What needs to be done
Look through the entries. Copy each line that has the word "pick".

*****

/-- The way to PENUMBRA begins: tiles to NAP, or DARK for a scan (R443), the PLL to LOW. -/
def State.toPenumbra (s : State) (f : Nat) : State :=
  let s := s.eachInField f (if s.scanning f then State.darken else State.nap)
  (s.slew f 2).onField f (fun r => { r with stateTo := some 1, pllTo := some 2, asked := none })

/-- FIELD_TO_PENUMBRA (R397). For a scan, the plots that use the field are FENCED first (R444). -/
def execFieldToPenumbra (f : Nat) (s : State) : Out :=
  onUnit (Config.fieldPresent f) (when_ "FIELD_TO_PENUMBRA"
    (decide (s.fieldState f = 0) && s.fieldRests f && (!s.scanning f || (s.usersOf f).all (fun p => decide (s.fenceState p = 2))))
    (s.toPenumbra f))

/-- The way back to LIT. While the reference is lost the PLL stays at LOW (R386, R396). -/
def State.toLit (s : State) (f : Nat) : State :=
  let n := if s.fld (rClkField f) 6 6 = 1 then 2 else 1
  (s.setFld (rClkField f) 5 5 1).onField f (fun r => { r with stateTo := some 0, pllTo := some n, asked := none })

/-- FIELD_TO_LIT (R397, R411): not before a scan that the field owes, nor before the field has cooled. -/
def execFieldToLit (f : Nat) (s : State) : Out :=
  onUnit (Config.fieldPresent f) (when_ "FIELD_TO_LIT"
    (decide (s.fieldState f = 1) && s.fieldRests f && !s.scanning f &&
      !s.repair.retiredFields.contains f && !s.retiringFields.contains f &&
      (!(s.fieldRt f).thermal || decide ((s.fieldRt f).asked = some 0)))
    (s.toLit f))

/-- Whether an address of device memory lies at a site of the field: the site of each kind of address (R42). -/
def addrSite (a : Nat) : Site :=
  if a < 0x200000000000 then { px := a / 2 ^ 19 % 512, py := a / 2 ^ 28 }
  else if a < 0x400000000000 then { px := (a - 0x200000000000) / 2 ^ 27 % 512, py := (a - 0x200000000000) / 2 ^ 36 }
  else { px := (a - 0x400000000000) / 2 ^ 20 % 512, py := (a - 0x400000000000) / 2 ^ 29 }

/-- The field's stage is off: routers, PLL, tiles and loam lose everything (R396). -/
def State.fieldDark (s : State) (f : Nat) : State :=
  let there := fun k : Nat => decide ((siteOf k).field = f)
  let s := { s with
    tiles := s.tiles.filter (fun e => !there e.1), routers := s.routers.filter (fun e => !there e.1)
    mem := s.mem.filter (fun e => decide ((addrSite e.1).field ≠ f)), tablesDue := true }
  let s := ((s.setFld (rPwrField f) 27 26 2).setFld (rClkField f) 6 3 0).onField f (fun r => { r with
    clamp := none, pllTo := none, stateTo := none, asked := none, hot := 0, cool := 0, untested := false })
  s.showClkOut

/-- A field enters UMBRA (R398): the plots that use it are fenced with the cause, and re-placed; after a short, once R414 says so. -/
def State.fieldOff (s : State) (f cause : Nat) : State :=
  let ps := s.usersOf f
  let s := ps.foldl (fun s p => s.fence p cause f) s
  let s := s.fieldDark f
  if cause = fcFieldShort then s.onField f (fun r => { r with lost := ps })
  else (ps.foldl (fun s p => s.startReplace p) s).restartPlacing

/-- FIELD_TO_UMBRA (R397). The planned entry takes two of these events, with the tables that route around the field between them. -/
def execFieldToUmbra (f : Nat) (emergency : Bool) (s : State) : Out :=
  onUnit (Config.fieldPresent f) (
    let thermal := decide ((s.fieldRt f).asked = some 3)
    if s.fieldState f = 2 then .refused (.notEnabled "FIELD_TO_UMBRA")
    else if emergency then .next (s.fieldOff f (if thermal then fcThermal else fcField))
    else if (s.fieldRt f).stateTo = some 2 then
      when_ "FIELD_TO_UMBRA" (s.tables.umbra.contains f && !s.tablesDue) (s.fieldOff f fcField)
    else when_ "FIELD_TO_UMBRA" (s.fieldRests f) ({ s with tablesDue := true }.onField f (fun r => { r with stateTo := some 2 })))

/-- The soft start has ended: the PLL locks, and the field enters PENUMBRA with every tile DARK. -/
def State.softStart (s : State) (f : Nat) : State :=
  (s.setFld (rClkField f) 5 5 1).onField f (fun r => { r with stateTo := some 1, pllTo := some 2, asked := none, untested := true })

/-- FIELD_POWER_UP (R397, R411). -/
def execFieldPowerUp (f : Nat) (s : State) : Out :=
  onUnit (Config.fieldPresent f) (when_ "FIELD_POWER_UP"
    (decide (s.fieldState f = 2) && s.fieldRests f && !(s.fieldRt f).latched && !s.shutDown &&
      !s.repair.retiredFields.contains f && !s.retiringFields.contains f &&
      (!(s.fieldRt f).thermal || decide ((s.fieldRt f).asked = some 4)))
    (s.softStart f))

/-! ### The cap controller (R401 to R403) -/

def State.policy (s : State) : Nat := s.fld rShadowDev 3 2

/-- Plots with a RUN running. -/
def State.runners (s : State) : List Nat := (List.range 64).filter s.running

/-- w_p of R401. -/
def State.weight (s : State) (p : Nat) : Nat :=
  let w := s.fld (rPwrPlot p) 31 24
  if w = 0 then (s.usable p).length else w

/-- Σ w · S_p of a plot, and Σ w: the share is their quotient. -/
def State.share (s : State) (pin : Nat) (powers : Nat → Nat) (p : Nat) : Int × Nat :=
  let ps := s.runners
  let total := ps.foldl (fun n o => n + powers o) 0
  let w := ps.foldl (fun n o => n + s.weight o) 0
  (((s.fld rPwrCapSet 15 0 : Int) - ((pin : Int) - (total : Int))) * (s.weight p : Int), w)

def State.rateOf (s : State) (p : Nat) : Nat := s.fld (rPwrPlot p) 23 20
def State.setRate (s : State) (p n : Nat) : State := s.setFld (rPwrPlot p) 23 20 n
/-- A plot below its own ceilings: PWR_PLOT.CEIL, and 16 (R400, R401). -/
def State.belowCeil (s : State) (p : Nat) : Bool := decide (s.rateOf p < s.fld (rPwrPlot p) 19 16)

/-- One round of the loop. -/
def State.capStep (s : State) (pin : Nat) (powers : Nat → Nat) : State :=
  let ps := s.runners
  let cap := s.fld rPwrCapSet 15 0
  let above := fun p => let (x, w) := s.share pin powers p; decide (x < (powers p : Int) * (w : Int))
  let below := fun p => let (x, w) := s.share pin powers p; decide ((powers p : Int) * (w : Int) < x)
  let down := fun (s : State) p => s.setRate p (s.rateOf p - 1)
  if cap < pin then
    (if ps.any above then ps.filter above else ps).foldl down s
  else if 100 * pin < 98 * cap then
    let holds := fun p => above p && ps.any (fun o => decide (o ≠ p) && below o && s.belowCeil o)
    (ps.filter (fun p => s.belowCeil p && !holds p)).foldl (fun s p => s.setRate p (s.rateOf p + 1)) s
  else s
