-- ==== Sys2Proof/Machine/Ve.lean ====
section
/-!
DEFINITION. The vector engine (R83 to R85, R170 to R173).
-/
namespace Sys2Proof.Machine

/-! ### The descriptor (R170) -/

def veImm (d : Desc) : Nat := Desc.field d 127 96
def veBimm (d : Desc) : Bool := decide (Desc.field d 95 95 = 1)
def veFn (d : Desc) : Nat := Desc.field d 94 89
def veL (d : Desc) : Nat := Desc.field d 88 71 + 1
def veC (d : Desc) : Nat := rowOff (Desc.field d 70 58)
def veB (d : Desc) : Nat := rowOff (Desc.field d 57 45)
def veA (d : Desc) : Nat := rowOff (Desc.field d 44 32)
def veRl (d : Desc) : Nat := Desc.field d 113 96 + 1

def veUnary (fn : Nat) : Bool := decide (9 ≤ fn) && decide (fn ≤ 0x0D)
def veReduces (fn : Nat) : Bool := decide (0x18 ≤ fn) && decide (fn ≤ 0x1B)
def veAssigned (fn : Nat) : Bool :=
  decide (fn ≤ 0x0D) || (decide (0x10 ≤ fn) && decide (fn ≤ 0x15)) || veReduces fn
/-- The operations that an integer FA allows (R171). -/
def veIntOk (fn : Nat) : Bool :=
  [0x00, 0x01, 0x02, 0x04, 0x05, 0x0A, 0x0B, 0x0D, 0x10, 0x11, 0x12, 0x13, 0x14, 0x15, 0x18, 0x19, 0x1A].contains fn
def isInt (c : Nat) : Bool := (intBits c).isSome
def veWrites (c : Nat) : Bool := fuWrites c || decide (c = 9) || decide (c = 10) || decide (c = 11)

/-- B is a vector of the store. -/
def veHasB (d : Desc) : Bool := !veUnary (veFn d) && !veReduces (veFn d) && !veBimm d

def veMatA (d : Desc) : Mat := { base := veA d, fmt := dFA d, rows := 1, len := veL d }
def veMatB (d : Desc) : Mat := { base := veB d, fmt := dFA d, rows := 1, len := veL d }
def veOutLen (d : Desc) : Nat := if veReduces (veFn d) then veL d / veRl d else veL d
def veMatC (d : Desc) : Mat := { base := veC d, fmt := dFC d, rows := 1, len := veOutLen d }

def veCheck (s : State) (t : Site) (d : Desc) : Option Detected :=
  let fn := veFn d
  let noB := veUnary fn || veReduces fn
  let a := (0, veA d, (veMatA d).extent)
  let b := (1, veB d, (veMatB d).extent)
  let c := (2, veC d, (veMatC d).extent)
  let inPlace := decide (veC d = veA d) && decide (fmtBits (dFA d) = fmtBits (dFC d))
  firstFail ([descFault (headerBad d 1 0 || !veAssigned fn || (noB && (veBimm d || decide (veB d ≠ 0))) ||
      (veBimm d && decide (veB d ≠ 0)) ||
      (if veReduces fn then decide (Desc.field d 127 114 ≠ 0) else !(veBimm d) && decide (veImm d ≠ 0)))] ++
    formatChecks d [(decide (11 < dFA d) || (isInt (dFA d) && !veIntOk fn), 0, veA d),
      (!veWrites (dFC d) || (decide (fn = 8) && isInt (dFC d)), 2, veC d)] ++
    [(veReduces fn && decide (veL d % veRl d ≠ 0), det ecShape noOpnd 0)] ++
    addrChecks s t ([a] ++ (if veHasB d then [b] else []) ++ [c]) ++
    overlapChecks ((if inPlace then [] else [(c, a)]) ++ if veHasB d then [(c, b)] else []))

/-! ### Operands (R85, R172) -/

/-- The computation format: FP16, FP32 or INT32. -/
def veComp (d : Desc) : Nat :=
  if isInt (dFA d) then 11
  else if decide (dFA d = 1) && decide (dFC d = 1) && !veBimm d && !veReduces (veFn d) then 1 else 0

/-- An operand widened to FP32 (R85): r is the byte of its own rounding. -/
def widen (mode r : Nat) (v : Val) : Val × Nat :=
  match v with
  | .fin n m e =>
    let (mm, mq) := fFP32.maxMag
    if 0 < cmpVal (.fin false m e) (.fin false mm mq) then (.inf n, flOF ||| flNX) else roundTo 0 mode r v
  | v => (v, 0)

/-- An operand as the VE computes with it: formats other than FP32, FP16 and the integers are widened. -/
def veIn (d : Desc) (r : Nat) (v : Val) : Val × Nat :=
  if isInt (dFA d) || decide (dFA d ≤ 1) then (v, 0) else widen (dRnd d) r v

/-! ### Elementwise operations (R171) -/

/-- An operation on values; r is the random byte of the rounding into the computation format. -/
def veOp (d : Desc) (r : Nat) (a b c : Val) : Val × Nat :=
  let one := fun x : Bool => if x then Val.fin false 1 0 else Val.zero
  match veFn d with
  | 0x00 => opAdd a b
  | 0x01 => opSub a b
  | 0x02 => opMul a b
  | 0x03 => opDiv a b
  | 0x04 => opMin a b
  | 0x05 => opMax a b
  | 0x06 => opNum opMin a b
  | 0x07 => opNum opMax a b
  | 0x08 => opFma a b c
  | 0x09 => opSqrt a
  | 0x0A => (a.setNeg false, 0)
  | 0x0B => (a.negate, 0)
  | 0x0C => opRint (dRnd d) r a
  | 0x0D => (nanOf [a]).getD (a, 0)
  | fn => let (x, fl) := opCmp fn a b
          (one x, fl)

/-- The result converted: into the computation format with byte r0, then into FC with byte r1 (R100, R172). -/
def veOut (d : Desc) (r0 r1 : Nat) (v : Val × Nat) : Nat × Nat :=
  let comp := veComp d
  let (x, fl) := encodeVal comp (dRnd d) r0 (comp = 11) v.1
  if decide (dFC d = comp) then (x, v.2 ||| fl)
  else
    let (y, fy) := encodeVal (dFC d) (dRnd d) r1 (comp = 11) (decodeVal comp x)
    (y, v.2 ||| fl ||| fy)

/-- ABS and NEG in FA's own encoding (R171). -/
def signOp (c fn x : Nat) : Nat :=
  match fmtOf c with
  | none => x
  | some f =>
    let sb := 2 ^ (f.e + f.m)
    if decide (c = 3) && decide (x % sb = 0) then x
    else if fn = 0x0A then x % sb
    else if x.testBit (f.e + f.m) then x % sb else x % sb + sb

/-- Element j of an elementwise operation. -/
def veElem (s : State) (t : Site) (f : InFlight) (d : Desc) (j : Nat) : Except Detected (Nat × Nat) :=
  let rnd := fun k => draw f.seed 1 f.entry.ticket j k
  let fn := veFn d
  let ownSign := (decide (fn = 0x0A) || decide (fn = 0x0B)) && !isInt (dFA d) && decide (dFA d = dFC d)
  if ownSign then (rawElem s t 0 (veMatA d) 0 j).map (fun x => (signOp (dFA d) fn x, 0))
  else match elemVal s t 0 (veMatA d) 0 j with
    | .error e => .error e
    | .ok a =>
      let bv : Except Detected Val :=
        if veHasB d then elemVal s t 1 (veMatB d) 0 j
        else .ok (if veBimm d then (if isInt (dFA d) then .ofInt (decodeInt 32 (veImm d)) else decodeVal 0 (veImm d))
                  else .zero)
      let cv : Except Detected Val := if fn = 8 then elemVal s t 2 (veMatC d) 0 j else .ok .zero
      match bv, cv with
      | .error e, _ => .error e
      | _, .error e => .error e
      | .ok b, .ok c =>
        let (a, fa) := veIn d (rnd 2) a
        let (b, fb) := if veHasB d then veIn d (rnd 3) b else (b, 0)
        let (x, fl) := veOut d (rnd 0) (rnd 1) (veOp d (rnd 0) a b c)
        .ok (x, fl ||| fa ||| fb)

/-! ### Reductions (R173) -/

/-- A lane's partial result, what has been flagged, and the number of the next rounding. -/
structure RedSt where
  lanes : List (Option Val)
  flags : Nat
  k     : Nat

/-- Two partial results joined: a rounded sum, or a maximum or minimum, which rounds nothing. -/
def redJoin (fn mode : Nat) (rnd : Nat → Nat) (k : Nat) (a b : Val) : Val × Nat × Nat :=
  match fn with
  | 0x19 => let (v, fl) := opMax a b
            (v, fl, k)
  | 0x1A => let (v, fl) := opMin a b
            (v, fl, k)
  | _ =>
    let (v, fl) := opAdd a b
    let (x, fx) := roundTo 0 mode (rnd k) v
    (x, fl ||| fx, k + 1)

/-- Step 1: element i goes to lane i mod 64. -/
def redElem (fn mode : Nat) (rnd : Nat → Nat) (st : RedSt) (i : Nat) (v : Val) : RedSt :=
  let lane := (st.lanes.getD (i % 64) none)
  let (x, fl, k) : Val × Nat × Nat :=
    if fn = 0x1B then
      let (y, fy) := opFma v v (lane.getD .zero)
      let (z, fz) := roundTo 0 mode (rnd st.k) y
      (z, fy ||| fz, st.k + 1)
    else match lane with
      | none => (v, 0, st.k)
      | some a => redJoin fn mode rnd st.k a v
  { lanes := st.lanes.set (i % 64) (some x), flags := st.flags ||| fl, k := k }

/-- Step 2 for one distance h. -/
def redFold (fn mode : Nat) (rnd : Nat → Nat) (st : RedSt) (h : Nat) : RedSt :=
  (List.range h).foldl (fun st l => match st.lanes.getD l none, st.lanes.getD (l + h) none with
    | some a, some b =>
      let (x, fl, k) := redJoin fn mode rnd st.k a b
      { lanes := st.lanes.set l (some x), flags := st.flags ||| fl, k := k }
    | _, _ => st) st

/-- A row of values reduced in floating point and converted to FC. -/
def redFloat (d : Desc) (rnd : Nat → Nat) (vs : List Val) : Nat × Nat :=
  let fn := veFn d
  let mode := dRnd d
  let st := vs.zipIdx.foldl (fun st e => redElem fn mode rnd st e.2 e.1)
    { lanes := List.replicate 64 none, flags := 0, k := 0 }
  let st := [32, 16, 8, 4, 2, 1].foldl (redFold fn mode rnd) st
  let (x, fl) := encodeVal (dFC d) mode (rnd st.k) false ((st.lanes.getD 0 none).getD .zero)
  (x, st.flags ||| fl)

/-- A row of integers reduced and narrowed to FC (R96). -/
def redInt (d : Desc) (rnd : Nat → Nat) (vs : List Val) : Nat × Nat :=
  let is := vs.map (fun v => v.intAt 0)
  let pick := fun (f : Int → Int → Int) => match is with | [] => 0 | i :: l => l.foldl f i
  let (x, fl) := match veFn d with
    | 0x19 => ((BitVec.ofInt 32 (pick max)).toNat, 0)
    | 0x1A => ((BitVec.ofInt 32 (pick min)).toNat, 0)
    | _ => encodeInt 32 0 0 true (.ofInt (is.foldl (· + ·) 0))
  let (y, fy) := encodeVal (dFC d) (dRnd d) (rnd 0) true (.ofInt (decodeInt 32 x))
  (y, fl ||| fy)

/-- Row r of a reduction. -/
def veRow (s : State) (t : Site) (f : InFlight) (d : Desc) (r : Nat) : Except Detected (Nat × Nat) :=
  let n := veRl d
  let rnd := fun k => draw f.seed 1 f.entry.ticket r k
  match (List.range n).foldl (fun (a : Except Detected (List Val × Nat)) i =>
      match a with
      | .error e => .error e
      | .ok (vs, fl) => match elemVal s t 0 (veMatA d) 0 (r * n + i) with
        | .error e => .error e
        | .ok v => let (x, fx) := veIn d (rnd (0x80000000 + i)) v
                   .ok (x :: vs, fl ||| fx)) (.ok ([], 0)) with
  | .error e => .error e
  | .ok (vs, fl) =>
    let (x, fx) := if isInt (dFA d) then redInt d rnd vs.reverse else redFloat d rnd vs.reverse
    .ok (x, fl ||| fx)

/-! ### The command -/

def veRun (t : Site) (s : State) (f : InFlight) (d : Desc) : State × InFlight :=
  let (rs, fl, e) := if veReduces (veFn d) then collect (veRow s t f d) (veOutLen d) else collect (veElem s t f d) (veL d)
  let s := s.meetReads t 1 (dGen d) ((veMatA d).ranges ++ (if veHasB d then (veMatB d).ranges else []) ++
    if veFn d = 8 then (veMatC d).ranges else []) e
  let s := s.writeRows t (veMatC d) rs (dGen d)
  (s, f.finish fl e)

/-- VE_OPERATION (R171). -/
def execVeOperation (t : Site) (s : State) : Out :=
  engine "VE_OPERATION" 1 t (fun _ => true)
    { check := fun s d => veCheck s t d, pre := noPre, run := veRun t } s

end Sys2Proof.Machine
end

*****

Result of the exercise
  let pick := fun (f : Int → Int → Int) => match is with | [] => 0 | i :: l => l.foldl f i
    | 0x19 => ((BitVec.ofInt 32 (pick max)).toNat, 0)
    | 0x1A => ((BitVec.ofInt 32 (pick min)).toNat, 0)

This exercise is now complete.